= Lehri tribe =

Lehri tribe (لہڑی) is a tribe in the Balochistan province of Pakistan, belonging to the Sarawani branch of tribes. The tribe inhabits Sarawan and Sibbi, and is bilingual in Brahui and Balochi.

Historians have linked the origins of the Lehri tribe to both the Dombki and the Rinds; Lehri branching out of the Dombki as a tribe, the Dombki emerging out of Rind as a tribe. The Rind being the tree from which many Baloch tribes have emerged, linking one tribe to the other as one people.

== History ==
The Lehris originally had their headquarters in Narmuk, Kalat District. During the reign of Mir Abdullah Khan of Kalat, Sardar Kakkar Khan Lehri lost his life in Bibi Nani whilst fighting the Kalhoras from the Kachhi District. The Kalhoras were forced to leave Kachhi when a retaliatory attack was launched on them by a collection of Baloch tribes.

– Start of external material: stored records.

/-! ### The start of a bring-up (R377, R391, R394, R395) -/

/-- Pages of the always-on domain whose counters reset at bring-up (R385, R390, R450, R451). -/
def bringupPages : List Nat := [Pg.pwr, Pg.thm, Pg.tel, Pg.trc] ++ (List.range 24).map Pg.pwrTile

/-- The EVENT bits of an always-on page as domains switch on in SEQUENCING: those that class C events have set stay (R467). -/
def Board.keepC (b : Board) (p : Nat) : Board :=
  let go := (List.range 16).filter (fun i => b.evBit p i && !decide (b.classOf p i = 3))
  let b1 := b.wr p evtOff (BitVec.ofNat 32 (go.foldl clearBit (b.rd p evtOff).toNat))
  { b1 with evCls := go.foldl (fun t i => Tbl.set (fun _ => 0) t (p * 16 + i) 0) b1.evCls }

/-- The always-on pages (R466). -/
def alwaysPages : List Nat :=
  [Pg.mod, Pg.lic, Pg.evt, Pg.pwr, Pg.thm, Pg.bup, Pg.fus, Pg.tel, Pg.trc] ++ (List.range 24).map Pg.pwrTile

/-- STANDBY to SEQUENCING: a bring-up begins. -/
def State.beginBringup (s : State) : State :=
  let full := !s.store.reached || decide (32 ≤ s.store.quickSince) || decide (65536 ≤ s.store.logCount)
  let s1 : State := { s with
    store := { s.store with reached := false, lifeBringups := s.store.lifeBringups + 1 }
    bup := { s.bup with powerOn := false, accepted := 0, served := false, resetPending := false, afterReset := false, toService := false,
                        heldAbort := false, staging := [], stagingOver := false }
    clk := { s.clk with stopped := [] }
    pwr := { s.pwr with capGate := false, warnTile := [], heatDuty := [] }
    mgmt := { s.mgmt with frameSeq := 0, prev := [], lowSlack := [], sinceFrame := 0 } }
  s1.onBoard (fun b =>
    let b1 := alwaysPages.foldl Board.keepC (bringupPages.foldl Board.resetCounters b)
    let b2 := (List.range 7).foldl (fun b i => b.setFld Pg.bup (F.bupStageMsMs i) 0) b1
    ((b2.setFlds Pg.bup [(F.bupStatusStage, 1), (F.bupStatusFullDue, b2n full), (F.bupStatusExcluded, 0), (F.bupHeldCauseCauses, 0),
      (F.bupTopoMismatchGroups, 0), (F.bupTopoMismatchRack, 0), (F.bupCfgStagedBytes, 0)]).setFld Pg.thm F.thmStatusTripped 0).inc
      Pg.bup Cn.bupBringups 1 |>.setFld Pg.pwr F.pwrGlobalOperatingDuty 16 |>.setState St.sequencing)

/-- A POWER_ON that waits for HOLDUP_READY starts. -/
def State.tryPowerOn (s : State) : State :=
  if s.bup.powerOn && decide (s.board.st = St.standby) && s.board.flag Pg.pwr F.pwrGlobalStatusHoldupReady then s.beginBringup else s
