-- ==== Sys2Proof/Machine/RegWrite.lean ====
section
/-! DEFINITION. What a write to a register stores (00_scope: R9, R10; 16_register_pages: R457, R458, R463 to R465) and the rules by which
a field discards a value (each page's own chapter). -/
namespace Sys2Proof.Machine

/-! ### What stands at an offset -/

/-- How a write sees a word of a page. -/
inductive WordSort where
  | reserved
  | readOnly
  | writable
  deriving DecidableEq, Repr

/-- A 64-bit counter covers this offset. -/
def counterAt (k : PageKind) (off : Nat) : Bool :=
  (countersOf k).any (fun c => (List.range c.2.1).any (fun i => c.1 + c.2.2 * i == off - off % 8))

/-- A page with an observation window (R441, R446). -/
def hasWindow (k : PageKind) : Bool := k == .tel || k == .trc

/-- Registers that a table lists as RO and reserved throughout (R170, R279). -/
def listedRo (k : PageKind) (off : Nat) : Bool := (k == .opq || k == .ful) && decide (0x100 ≤ off) && decide (off < 0x500) && off % 64 == 0x3C

/-- A word of a page that follows the common header (R458). -/
def wordSort (k : PageKind) (off : Nat) : WordSort :=
  if k == .reserved then .reserved
  else if off ≤ 0x010 ∧ off ≠ 0x00C ∨ off = 0x020 then .readOnly
  else if 0x800 ≤ off ∧ off < 0xC00 then if counterAt k off then .readOnly else .reserved
  else if 0xC00 ≤ off then if hasWindow k then .readOnly else .reserved
  else if listedRo k off then .readOnly
  else
    match fieldsAt k off with
    | [] => .reserved
    | rs => if rs.all (fun r => r.acc == .ro) then .readOnly else .writable

/-- The bits that a list of rows covers. -/
def rowBits (rs : List FieldRow) : Nat := rs.foldl (fun a r => a ||| maskOf r.msb r.lsb) 0

/-- The bits of a write that name reserved fields. -/
def reservedBits (k : PageKind) (off v : Nat) : Nat :=
  let d := rowBits ((fieldsAt k off).filter (fun r => !r.rsv))
  maskOfList ((bitList 32 v).filter (fun i => !d.testBit i))

/-- The bits of the RW and RWB fields of a word, and of the RWB fields alone. -/
def storedBits (k : PageKind) (off : Nat) : Nat := rowBits ((fieldsAt k off).filter (fun r => !r.rsv && (r.acc == .rw || r.acc == .rwb)))
def rwbBits (k : PageKind) (off : Nat) : Nat := rowBits ((fieldsAt k off).filter (fun r => !r.rsv && r.acc == .rwb))

/-- The states in which an RWB field takes a write (R9). -/
def State.rwbState (s : State) : Bool := decide (St.standby ≤ s.board.st) && decide (s.board.st ≤ St.held)

/-- Bits of `a` that are not in `b`. -/
def bitsWithout (a b : Nat) : Nat := maskOfList ((bitList 32 a).filter (fun i => !b.testBit i))

/-- A register whose write is a command (WO and W1S fields). -/
def isCommand (k : PageKind) (off : Nat) : Bool := (fieldsAt k off).any (fun r => r.acc == .wo || r.acc == .w1s)

/-! ### Values that a field's own rule discards (R463 cause 2) -/

/-- The bits of a field that discards its value when `bad`. -/
def drop (bad : Bool) (msb lsb : Nat) : Nat := if bad then maskOf msb lsb else 0

/-- Windows of an engine's enabled slots, but for one (R266). -/
def Board.windowSum (b : Board) (page but : Nat) : Nat :=
  ((List.range 16).map (fun i => if i ≠ but ∧ b.fld page (F.fulTreeCfgEnable i) = 1 then b.fld page (F.fulTreeWindowSegments i) else 0)).sum

/-- A FUL slot word: DEADLINE 0, ENABLE and windows beyond the sum of R266, a parent group of another quadrant (R279). -/
def Board.dropFul (b : Board) (page q off v : Nat) : Nat :=
  let i := (off - 0x100) / 64
  let w := (off - 0x100) % 64
  if w = 0x00 then
    drop (bitsOf v 15 8 == 0) 15 8 |||
      drop (v.testBit 0 && decide (16384 < b.windowSum page i + b.fld page (F.fulTreeWindowSegments i))) 0 0
  else if w = 0x04 then drop (!(bitsOf v 19 16 / 3 == q)) 19 16
  else if w = 0x08 then
    let n := bitsOf v 14 0
    drop (decide (n < 64) || decide (16384 < n) ||
      (b.fld page (F.fulTreeCfgEnable i) == 1 && decide (16384 < b.windowSum page i + n))) 14 0
  else 0

/-- A partition's cores: an enabled core that no other partition holds (R159). -/
def State.dropPart (s : State) (off v : Nat) : Nat :=
  let p := (off - 0x500) / 16
  let w := (off - 0x500) % 16 / 4
  drop (decide (off < 0x600) && (bitList 32 v).any (fun i =>
    !s.coreEnabled (32 * w + i) || (List.range 16).any (fun o => !(o == p) && (s.board.partMask o).testBit (32 * w + i)))) 31 0

/-- A context's ring sizes, scale table and working store region (R170). -/
def dropCtx (off v : Nat) : Nat :=
  let w := (off - 0x100) % 64
  if w = 0x10 ∨ w = 0x1C then drop (decide (bitsOf v 4 0 < 5) || decide (15 < bitsOf v 4 0)) 4 0
  else if w = 0x28 then drop (decide (12 < bitsOf v 3 0)) 3 0
  else if w = 0x30 then drop (decide (128 < bitsOf v 7 0 + bitsOf v 15 8)) 15 0
  else 0

/-- The bits of a write whose fields discard their value. -/
def State.dropped (s : State) (page off v : Nat) : Nat :=
  let i := (pageInfo page).2
  match pageKindOf page with
  | .core =>
    if off = 0x140 then
      drop (decide (126 < bitsOf v 7 0) || decide (bitsOf v 15 8 < 1) || decide (64 < bitsOf v 15 8) ||
        decide (128 < bitsOf v 7 0 + 2 * bitsOf v 15 8)) 15 0
    else if off = 0x150 then drop (decide (bitsOf v 6 0 < 4) || decide (64 < bitsOf v 6 0)) 6 0
    else 0
  | .spx => if off = 0x100 then drop (decide (1024 < bitsOf v 10 0)) 10 0 else 0
  | .opq0 => if 0x500 ≤ off then (if off % 16 = 12 then 0 else s.dropPart off v) else 0
  | .opq => if 0x100 ≤ off then dropCtx off v else 0
  | .fabSpine =>
    if off = 0x100 then
      let r := bitsOf v 4 0
      let w := bitsOf v 12 8
      let m := bitsOf v 20 16
      if r = 0 ∨ w = 0 ∨ m = 0 ∨ r + w + m ≠ 16 then maskOf 4 0 ||| maskOf 12 8 ||| maskOf 20 16 else 0
    else 0
  | .crdGlobal =>
    if off = 0x200 then drop (bitsOf v 7 0 == 0) 7 0 ||| drop (bitsOf v 15 8 == 0) 15 8 ||| drop (bitsOf v 23 16 == 0) 23 16 else 0
  | .ful => if 0x100 ≤ off ∧ off < 0x500 then s.board.dropFul page i off v else 0
  | .hbGlobal => if 0x100 ≤ off then drop (!(bitsOf v 1 0 == 0) && !s.groupUsable ((off - 0x100) / 4)) 1 0 else 0
  | .tk =>
    if off = 0x100 then
      let n := bitsOf v 17 0
      drop (!(n % 1024 == 0) || decide (n < 4096) || decide (163840 < n)) 17 0
    else if off = 0x104 then drop (bitsOf v 23 16 == 0) 23 16
    else 0
  | .clk =>
    if off = 0x100 then drop (decide (bitsOf v 5 0 < 10) || decide (fuseMult s.store.variant < bitsOf v 5 0)) 5 0 else 0
  | .pwrGlobal =>
    if off = 0x118 then drop (decide (10 < bitsOf v 3 0)) 3 0 ||| drop (decide (bitsOf v 15 8 < 5) || decide (40 < bitsOf v 15 8)) 15 8 else 0
  | .thm => if off = 0x100 then drop (decide (bitsOf v 7 0 < 80) || decide (100 < bitsOf v 7 0)) 7 0 else 0
  | .bup => if off = 0x114 then drop (bitsOf v 15 0 == 0) 15 0 else 0
  | .tel => if off = 0x104 then drop (bitsOf v 7 0 == 0) 7 0 else 0
  | _ => 0

/-! ### A context's configuration while the context is not FREE (R158) -/

/-- The context of a register of OPQ#1 to OPQ#16. -/
def ctxAt (page off : Nat) : Nat := 16 * (page - Pg.opq 1) + (off - 0x100) / 64

/-- Bits that a context which is not FREE discards. RI always takes a write; so do LEVEL_PIN and SHARE, at the next boundary. A CTX_CFG
write breaks the rule only where PARTITION or STREAMER would change (DEDUCED, notes/assumptions/34.md). -/
def State.ctxLocked (s : State) (page off v : Nat) : Nat :=
  if pageKindOf page == .opq && decide (0x100 ≤ off) && decide (off < 0x500) && !(s.cstate (ctxAt page off) == Cs.free) then
    let w := (off - 0x100) % 64
    let m := maskOf 4 0
    if w = 0x24 then 0
    else if w = 0x00 then
      if v % 32 = bitsOf (s.board.rd page off).toNat 4 0 then 0 else m
    else storedBits .opq off
  else 0

/-- LEVEL_PIN and SHARE of a context that is not FREE wait for the boundary. -/
def State.pinLater (s : State) (page off v : Nat) : Nat × State :=
  if pageKindOf page == .opq && decide (0x100 ≤ off) && decide (off < 0x500) && (off - 0x100) % 64 == 0 &&
      !(s.cstate (ctxAt page off) == Cs.free) then
    (maskOf 23 8, s.updCtx (ctxAt page off) (fun c => { c with cfgNext := some (BitVec.ofNat 32 v) }))
  else (0, s)

/-! ### What a stored value does at once -/

/-- A register's low word with a latched high word (R455). -/
def lowWord (k : PageKind) (off : Nat) : Bool :=
  match k with
  | .spx => off == 0x118
  | .opq => decide (0x100 ≤ off) && decide (off < 0x500) && ((off - 0x100) % 64 == 0x10 || (off - 0x100) % 64 == 0x1C || (off - 0x100) % 64 == 0x28)
  | .crdGlobal => decide (0x100 ≤ off) && decide (off < 0x200) && off % 16 == 0
  | .hbGlobal => off == 0x140
  | .tk => off == 0x108 || off == 0x110 || off == 0x118
  | .clk => off == 0x110
  | .fus => off == 0x100 || off == 0x140
  | .tel => off == 0x108 || (decide (0x120 ≤ off) && decide (off < 0x1A0) && off % 8 == 0) || off == 0x1A0 || off == 0x1A8
  | _ => false

/-- The low word of a counter, or of another 64-bit register. -/
def isLow (k : PageKind) (off : Nat) : Bool := lowWord k off || (counterAt k off && decide (0x800 ≤ off) && decide (off < 0xC00) && off % 8 == 0)

/-- Where a link's latched high word is kept. -/
def latchKey (link page off : Nat) : Nat := link * 2 ^ 20 + regKey page off

/-- A link that writes a high word reads its own write next (R454), not what it had latched. -/
def Board.dropLatch (b : Board) (src page off : Nat) : Board :=
  { b with latch := Tbl.set (fun (_ : Nat) => (none : Option Word)) b.latch (latchKey src page off) none }

/-- The ring that TRC.WINDOW selects: 0 class C, 1 class B, 2 and 3 a tile's trace ring; its records' count and its write index. -/
def Board.ringAt (b : Board) : Nat × Nat :=
  match b.fld Pg.trc F.trcWindowSrc with
  | 0 => (b.ringC.recs.length, b.ringC.wi)
  | 1 => (b.ringB.recs.length, b.ringB.wi)
  | 2 => let r := Tbl.get noTrace b.traces (b.fld Pg.trc F.trcWindowTile); (r.recs.length, r.wi)
  | _ => (0, 0)

/-- TRC.INDEX.RI is written: the records before it are released; past WI, all (R446). -/
def Board.releaseTo (b : Board) (ri : Nat) : Board :=
  let r := b.ringAt
  let n := min r.1 ((ri + 2 ^ 17 - (r.2 + 2 ^ 17 - r.1) % 2 ^ 16) % 2 ^ 16)
  match b.fld Pg.trc F.trcWindowSrc with
  | 0 => b.releaseC n
  | 1 => b.releaseB n
  | 2 =>
    let t := b.fld Pg.trc F.trcWindowTile
    let x := Tbl.get noTrace b.traces t
    { b with traces := Tbl.set noTrace b.traces t { x with recs := x.recs.drop n } }
  | _ => b

/-- FAB.PATTERN and FAB.LAT_BOUND follow FAB.SPLIT (R209, R213). -/
def Board.syncSplit (b : Board) : Board :=
  let r := b.fld Pg.fabSpine F.fabSpineSplitRead
  let w := b.fld Pg.fabSpine F.fabSpineSplitWrite
  let m := b.fld Pg.fabSpine F.fabSpineSplitRemote
  b.setFlds Pg.fabSpine [(F.fabSpinePatternSlots, patternWord (slotPattern r w m)), (F.fabSpineLatBoundCycles, latBound r w m)]

/-- What follows a store in a register: `old` is the word before. -/
def State.afterStore (s : State) (page off : Nat) (old : Word) (v : Nat) : State :=
  match pageKindOf page with
  | .fabSpine => if off = 0x100 then s.onBoard Board.syncSplit else s
  | .tk =>
    if off = 0x100 ∧ s.board.rd page off ≠ old ∧ s.gridRuns = true ∧ s.bup.served = false ∧ s.crown.follows = false then
      { s with bup := { s.bup with regrid := true } }
    else s
  | .opq => if 0x100 ≤ off ∧ off < 0x500 ∧ (off - 0x100) % 64 = 0x24 then s.drainRecs (ctxAt page off) else s
  | .hb => if off = 0x014 then s.loopWrite (pageInfo page).2 (fget old F.hbControlLoopback) (fget old F.hbControlFarLoop) else s
  | .trc => if off = 0x104 then s.onBoard (fun b => (b.wr page off 0).releaseTo (bitsOf v 31 16)) else s
  | .pwrGlobal => if off = 0x100 then s.applyCaps else s
  | _ => s

/-! ### The write -/

/-- Stores the RW and RWB fields of a word, those that may change and keep their value rule, and reports the others once: cause 7, then 1,
then 2. -/
def State.storeFields (s : State) (src page off v : Nat) : State :=
  let k := pageKindOf page
  let all := storedBits k off
  let locked := s.ctxLocked page off v
  let shut := if s.rwbState then 0 else rwbBits k off
  let out := s.dropped page off v
  let (later, s1) := s.pinLater page off v
  let old := s1.board.rd page off
  let take := bitsWithout all (locked ||| shut ||| out ||| later)
  let w := (old &&& ~~~(BitVec.ofNat 32 take)) ||| (BitVec.ofNat 32 v &&& BitVec.ofNat 32 take)
  let s2 := (s1.onBoard (fun b => (b.wr page off w).dropLatch src page off)).afterStore page off old v
  let cause := if locked ≠ 0 then 7 else if shut ≠ 0 then 1 else if out ≠ 0 then 2 else 0
  if cause = 0 then s2 else s2.onBoard (fun b => b.accErr page off cause src)

/-- A write that has passed the gate of R464, to a page with the common header; `act` is what a command register does. -/
def State.storeReg (act : Nat → Nat → Nat → State → State) (src page off v : Nat) (s : State) : State :=
  let k := pageKindOf page
  match wordSort k off with
  | .readOnly => s
  | .reserved => if v = 0 then s else s.onBoard (fun b => b.accErr page off 4 src)
  | .writable =>
    let s1 :=
      if isCommand k off then act page off v s
      else if off = evtOff then s.onBoard (fun b => b.clearEvents page v)
      else if off = evtEnOff then
        let w := BitVec.ofNat 32 v &&& BitVec.ofNat 32 (storedBits k off)
        s.onBoard (fun b => b.pendRise (b.wr page off w) page)
      else s.storeFields src page off v
    let r := reservedBits k off v
    if r = 0 then s1 else s1.onBoard (fun b => b.levelEvt page off r src)

/-! ### The MSI-X pages (R434, R457) -/

/-- An entry's pending bit is set and the entry is not masked: its message goes out (R457). -/
def Board.unmasked (b : Board) (link vec : Nat) : Board :=
  let p := (b.msixRd link true 0).toNat
  if p.testBit vec && !(b.msixRd link false (16 * vec + 12)).getLsbD 0 then
    (b.msixWr link true 0 (BitVec.ofNat 32 (clearBit p vec))).emit (.vector link vec)
  else b

/-- A write to a function's MSI-X table or pending bit array; the array is read-only (PRESUMED from the PCI Express Base Specification
that R457 names, notes/assumptions/8.md). -/
def State.storeMsix (src page off v : Nat) (s : State) : State :=
  if page = 0x0F0 ∧ off < 0x140 then s.onBoard (fun b => (b.msixWr src false off (BitVec.ofNat 32 v)).unmasked src (off / 16))
  else if page = 0x0F1 ∧ off < 8 then s
  else if v = 0 then s
  else s.onBoard (fun b => b.accErr page off 4 src)

end Sys2Proof.Machine
end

Sardar Mir Jahangir Khan Lehri actively assisted the Khan of Kalat Mir Khudaidad Khan in controlling rebels in the Kadh region of Mastung Valley. After his death Sardar Mir Dost Mohammad Khan Lehri supervised the tribe until his death in the year 1905. Sardar Mir Dost Mohammad Lehri was succeeded by Sardar Mir Mohammad Bahram Khan who was well loved and respected by the Lehris as well as Baloch from other tribes.

In the past, the Lehris were mostly land owners; agriculture being the main means of their livelihoods.